Christopher Lasch © Wikipedia

La vraie démocratie est populiste

Christopher Lasch (1932-1994) est un intellectuel anticonformiste américain dont l’œuvre est une critique virulente de la modernité narcissique. Petit tour d’horizon à l’occasion de nouvelles rééditions.

Le mot français « populisme », après avoir qualifié les premiers courants socialistes de la Russie du XIXe siècle, puis une école littéraire française au XXe, connaît aujourd’hui un nouveau glissement sémantique. Péjoratif, le mot désigne désormais une opposition démagogique entre « le peuple » et son « élite ». En anglais, cependant, le mot peut recouvrir une tout autre acception : celle d’une tradition politique prestigieuse en faveur d’une démocratie « libre, égalitaire et décente », pour reprendre la formule de George Orwell, l’une de ses figures de proue.
Cette riche tradition anglo-saxonne, qui s’inspire aussi bien de la Common Law en Grande-Bretagne que des Pères fondateurs aux États-Unis, compte de nombreux disciples, et non des moindres (la liste ne se veut pas exhaustive) : Chesterton, Orwell outre-Manche et Christopher Lasch outre-Atlantique, dont les ouvrages et les travaux trouvent aujourd’hui un écho de plus en plus favorable dans les milieux conservateurs et socialistes « atypiques ». Notamment grâce à ses ambassadeurs en France, au premier rang desquels Jean-Claude Michéa, qui fait figure de précurseur, et feu Philippe Murray. Christopher Lasch (1932-1994), reste grâce à eux une figure intellectuelle de premier plan.
Cet historien, sociologue et « critique social », enseignant à l’Université de Rochester, s’est fait connaître par une œuvre aussi singulière qu’érudite.

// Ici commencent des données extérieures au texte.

-- ==== Sys2Proof/WellFormed.lean ====
section
/-! DEFINITION. Which commands are well formed: operands that the row's own condition admits. A command that is not is
still given an effect (logs 16, 18): the port serves a write by its address, and received bytes are what they spell.
And which commands are host writes and resets. -/

namespace Sys2Proof

open Machine

/-- A write that REGISTER_WRITE_DISCARDED stands for: IDENT, TIME or an address that selects nothing (R1, R3). -/
def discardedTarget : PortTarget → Bool
  | .ident => true
  | .time => true
  | .unmapped => true
  | _ => false

/-- A Work Memory word that HOST_WORK_MEMORY_WRITE stands for: no code word and no claim word given back, which have
rows of their own (R2). -/
def workMemoryTarget (value : Word) : PortTarget → Bool
  | .cellWord _ offset => decide (offset ≠ 0 ∨ value = 0)
  | .claimWord _ => decide (value ≠ 0)
  | .statusArea => true
  | .planPage => true
  | .blockWord => true
  | .hostFree => true
  | _ => false

/-- Well-formed commands. -/
def Instr.wellFormed : Instr → Bool
  | .powerOnReset => true
  | .softReset value => value.getLsbD 0
  | .initialisationCompletion => true
  | .noticeWrite _ => true
  | .noticeMaskWrite _ => true
  | .registerWriteDiscarded address _ => discardedTarget (portTarget (alignWord address.toNat))
  | .hostWorkMemoryWrite address value => workMemoryTarget value (portTarget (alignWord address.toNat))
  | .cellCodeWordWrite _ value => decide (value ≠ 0)
  | .claimReturn _ => true
  | .requestTake => true
  | .completionWrite => true
  | .setOffers => true
  | .negotiate => true
  | .admitPipe => true
  | .pipeRestart => true
  | .setQuiet => true
  | .urgentBand => true
  | .frameNow => true
  | .setReference => true
  | .setSurface => true
  | .surfaceEnable => true
  | .setBank => true
  | .setEventPins => true
  | .clearFaults => true
  | .messageRejected _ bytes => (rxOfBytes bytes).isNone
  | .list _ modes => decide (modes.length ≤ 18)
  | .ack _ _ _ => true
  | .nak _ => true
  | .panelFault _ _ => true
  | .messageSent _ => true
  | .probeTimeout _ => true
  | .selectTimeout _ => true
  | .frameAckTimeout _ => true
  | .quietIntervalExpiry _ => true
  | .alignedStart _ => true
  | .alignmentDeadline _ => true
  | .burstStart pipe => decide (pipe = .p1)
  | .windowStart => true
  | .planPoint _ => true
  | .trimStart _ => true
  | .trimEnd _ => true
  | .stretchLimit _ => true
  | .refsyncEdge => true
  | .generatedPulse => true
  | .presenceAbsent => true
  | .silenceLimit _ => true
  | .padTick => true
  | .retuneEnd => true
  | .scanCompletion _ => true
  | .requestExpiry _ => true
  | .writeCompletion => true
  | .pinPulseEnd _ => true

/-- The port address and value of a command that is a host write. -/
def Instr.portWrite : Instr → Option (Nat × Word)
  | .softReset value => some (0x1000C, value)
  | .noticeWrite value => some (0x10004, value)
  | .noticeMaskWrite value => some (0x10008, value)
  | .registerWriteDiscarded address value => some (address.toNat, value)
  | .hostWorkMemoryWrite address value => some (address.toNat, value)
  | .cellCodeWordWrite cell value => some (cellBase cell, value)
  | .claimReturn block => some (blockBase block, 0)
  | _ => none

/-- Whether a command is a reset: POR_N, or a write to CONTROL with RESET set (R3, R4). -/
def Instr.resets (c : Instr) : Bool :=
  match c with
  | .powerOnReset => true
  | _ =>
    match c.portWrite with
    | some (a, v) => decide (portTarget (alignWord a) = .control) && v.getLsbD 0
    | none => false

end Sys2Proof
end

Ses travaux ont essentiellement porté sur l’évolution des modes de vie et de l’urbanisme, mais aussi sur la naissance des idéologies du Progrès et du Marché. Et en tant que sociologue, « son projet était de mettre en parallèle les transformations de la société avec celles du psychisme humain » (1).
S’agissant de ses premières « nourritures intellectuelles », ce fils d’intellectuels socialistes a d’abord été influencé par Marx, par l’école de Francfort et par Jacques Ellul. Mais aussi par le théologien américain Karl Niebuhr (2) et l’historien Richard Hofstadter (qu’il a eu comme professeur à Columbia et avec lequel il a finalement « rompu »).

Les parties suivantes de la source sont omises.